------ LISTED ENTRIES
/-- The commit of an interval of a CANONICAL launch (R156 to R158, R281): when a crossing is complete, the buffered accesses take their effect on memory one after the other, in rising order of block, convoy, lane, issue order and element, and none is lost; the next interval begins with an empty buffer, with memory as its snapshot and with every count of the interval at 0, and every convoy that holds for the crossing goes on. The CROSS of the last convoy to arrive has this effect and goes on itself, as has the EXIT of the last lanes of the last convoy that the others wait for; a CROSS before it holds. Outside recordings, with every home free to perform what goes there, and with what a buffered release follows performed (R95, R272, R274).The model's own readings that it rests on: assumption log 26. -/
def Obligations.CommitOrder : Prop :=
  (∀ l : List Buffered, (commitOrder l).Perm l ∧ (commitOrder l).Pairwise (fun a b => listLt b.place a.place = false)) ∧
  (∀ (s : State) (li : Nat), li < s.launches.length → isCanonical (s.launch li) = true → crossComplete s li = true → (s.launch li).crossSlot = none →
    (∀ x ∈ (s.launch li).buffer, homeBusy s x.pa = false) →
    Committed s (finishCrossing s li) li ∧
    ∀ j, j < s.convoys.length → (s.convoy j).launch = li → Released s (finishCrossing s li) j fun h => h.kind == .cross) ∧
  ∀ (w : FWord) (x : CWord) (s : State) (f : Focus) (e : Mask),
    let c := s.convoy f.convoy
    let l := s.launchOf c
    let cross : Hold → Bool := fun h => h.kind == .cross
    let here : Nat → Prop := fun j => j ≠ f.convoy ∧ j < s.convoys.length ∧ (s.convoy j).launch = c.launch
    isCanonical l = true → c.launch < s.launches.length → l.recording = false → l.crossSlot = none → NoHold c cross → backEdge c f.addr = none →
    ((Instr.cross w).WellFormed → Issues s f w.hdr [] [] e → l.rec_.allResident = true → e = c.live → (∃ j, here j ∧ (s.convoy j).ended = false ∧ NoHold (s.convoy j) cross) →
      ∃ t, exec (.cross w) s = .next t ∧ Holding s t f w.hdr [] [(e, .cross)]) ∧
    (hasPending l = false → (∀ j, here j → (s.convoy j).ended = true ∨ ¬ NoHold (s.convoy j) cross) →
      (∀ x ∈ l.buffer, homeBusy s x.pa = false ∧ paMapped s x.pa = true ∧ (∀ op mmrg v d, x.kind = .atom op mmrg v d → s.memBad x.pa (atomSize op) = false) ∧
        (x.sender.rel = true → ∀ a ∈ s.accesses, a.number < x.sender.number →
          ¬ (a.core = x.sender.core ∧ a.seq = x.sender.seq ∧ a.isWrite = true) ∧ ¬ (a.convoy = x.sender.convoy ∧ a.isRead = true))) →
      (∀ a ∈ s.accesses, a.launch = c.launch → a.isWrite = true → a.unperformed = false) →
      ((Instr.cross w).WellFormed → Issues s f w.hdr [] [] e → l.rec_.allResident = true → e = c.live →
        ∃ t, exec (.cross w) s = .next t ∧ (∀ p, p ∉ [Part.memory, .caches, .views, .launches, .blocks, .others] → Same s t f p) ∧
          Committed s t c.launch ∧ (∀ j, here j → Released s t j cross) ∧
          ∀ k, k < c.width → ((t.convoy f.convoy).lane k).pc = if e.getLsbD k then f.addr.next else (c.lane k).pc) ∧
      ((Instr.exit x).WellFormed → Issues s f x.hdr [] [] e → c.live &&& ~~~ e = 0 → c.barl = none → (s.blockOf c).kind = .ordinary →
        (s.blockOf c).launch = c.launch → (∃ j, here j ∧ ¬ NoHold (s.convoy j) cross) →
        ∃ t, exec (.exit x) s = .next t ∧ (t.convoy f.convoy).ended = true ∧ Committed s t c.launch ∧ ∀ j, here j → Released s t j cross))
------------
------ LISTED ENTRIES
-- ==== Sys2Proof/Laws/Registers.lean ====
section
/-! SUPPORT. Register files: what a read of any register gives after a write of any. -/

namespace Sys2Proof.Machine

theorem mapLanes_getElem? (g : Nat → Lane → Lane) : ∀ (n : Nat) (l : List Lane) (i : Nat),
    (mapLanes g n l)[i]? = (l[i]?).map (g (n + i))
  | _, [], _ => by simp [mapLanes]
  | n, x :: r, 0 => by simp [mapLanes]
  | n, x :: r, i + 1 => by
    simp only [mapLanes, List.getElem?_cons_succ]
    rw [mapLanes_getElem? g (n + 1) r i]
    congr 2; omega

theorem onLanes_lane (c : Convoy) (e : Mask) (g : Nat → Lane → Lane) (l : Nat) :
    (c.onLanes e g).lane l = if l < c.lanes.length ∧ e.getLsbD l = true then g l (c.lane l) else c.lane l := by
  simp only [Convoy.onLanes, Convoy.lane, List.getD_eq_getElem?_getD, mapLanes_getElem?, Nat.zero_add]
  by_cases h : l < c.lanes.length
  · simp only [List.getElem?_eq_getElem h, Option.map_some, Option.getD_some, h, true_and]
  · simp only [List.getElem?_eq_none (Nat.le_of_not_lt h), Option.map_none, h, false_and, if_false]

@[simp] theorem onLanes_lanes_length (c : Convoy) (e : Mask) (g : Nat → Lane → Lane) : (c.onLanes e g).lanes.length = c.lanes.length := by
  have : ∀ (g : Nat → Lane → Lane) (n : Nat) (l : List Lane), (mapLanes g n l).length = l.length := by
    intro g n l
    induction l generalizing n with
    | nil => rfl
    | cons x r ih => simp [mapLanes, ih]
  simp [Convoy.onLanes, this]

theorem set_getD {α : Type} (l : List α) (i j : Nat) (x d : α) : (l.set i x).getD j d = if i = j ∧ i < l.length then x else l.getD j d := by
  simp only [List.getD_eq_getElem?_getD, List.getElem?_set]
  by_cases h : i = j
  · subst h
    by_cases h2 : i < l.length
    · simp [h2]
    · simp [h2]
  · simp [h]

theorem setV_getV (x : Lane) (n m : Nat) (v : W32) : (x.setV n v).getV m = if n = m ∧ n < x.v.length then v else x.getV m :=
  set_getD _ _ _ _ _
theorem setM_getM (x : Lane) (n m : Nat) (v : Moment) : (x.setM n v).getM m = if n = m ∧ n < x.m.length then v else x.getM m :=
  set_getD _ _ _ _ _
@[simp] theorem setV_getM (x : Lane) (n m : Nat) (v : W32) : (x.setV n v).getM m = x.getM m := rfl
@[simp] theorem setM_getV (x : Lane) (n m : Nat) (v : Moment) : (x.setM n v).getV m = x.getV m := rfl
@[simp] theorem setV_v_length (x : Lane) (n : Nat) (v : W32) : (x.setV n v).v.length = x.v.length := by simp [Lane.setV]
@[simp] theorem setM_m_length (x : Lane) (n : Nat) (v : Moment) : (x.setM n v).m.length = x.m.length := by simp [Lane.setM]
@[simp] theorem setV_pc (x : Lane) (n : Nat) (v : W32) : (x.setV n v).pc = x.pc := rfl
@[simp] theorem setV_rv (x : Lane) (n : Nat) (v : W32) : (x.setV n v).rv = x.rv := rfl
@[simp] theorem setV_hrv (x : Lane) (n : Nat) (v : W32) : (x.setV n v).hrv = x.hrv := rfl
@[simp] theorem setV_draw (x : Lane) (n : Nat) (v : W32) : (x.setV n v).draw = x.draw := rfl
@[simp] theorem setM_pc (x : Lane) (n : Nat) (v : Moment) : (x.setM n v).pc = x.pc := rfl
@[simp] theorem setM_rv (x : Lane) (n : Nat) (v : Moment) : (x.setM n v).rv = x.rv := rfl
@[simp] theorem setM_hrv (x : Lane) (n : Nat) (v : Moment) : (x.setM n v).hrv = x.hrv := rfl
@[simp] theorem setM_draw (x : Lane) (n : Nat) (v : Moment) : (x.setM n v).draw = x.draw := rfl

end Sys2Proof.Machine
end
------------
**TASK REQUIREMENTS**
Among the records above, only the lines between the line holding "def Obligations.CommitOrder : Prop" and the line holding "(∀ x ∈ (s.launch", inclusive, are to be output, exactly as written.

**RESPONSE TO THIS EXERCISE**
def Obligations.CommitOrder : Prop :=
  (∀ l : List Buffered, (commitOrder l).Perm l ∧ (commitOrder l).Pairwise (fun a b => listLt b.place a.place = false)) ∧
  (∀ (s : State) (li : Nat), li < s.launches.length → isCanonical (s.launch li) = true → crossComplete s li = true → (s.launch li).crossSlot = none →
    (∀ x ∈ (s.launch li).buffer, homeBusy s x.pa = false) →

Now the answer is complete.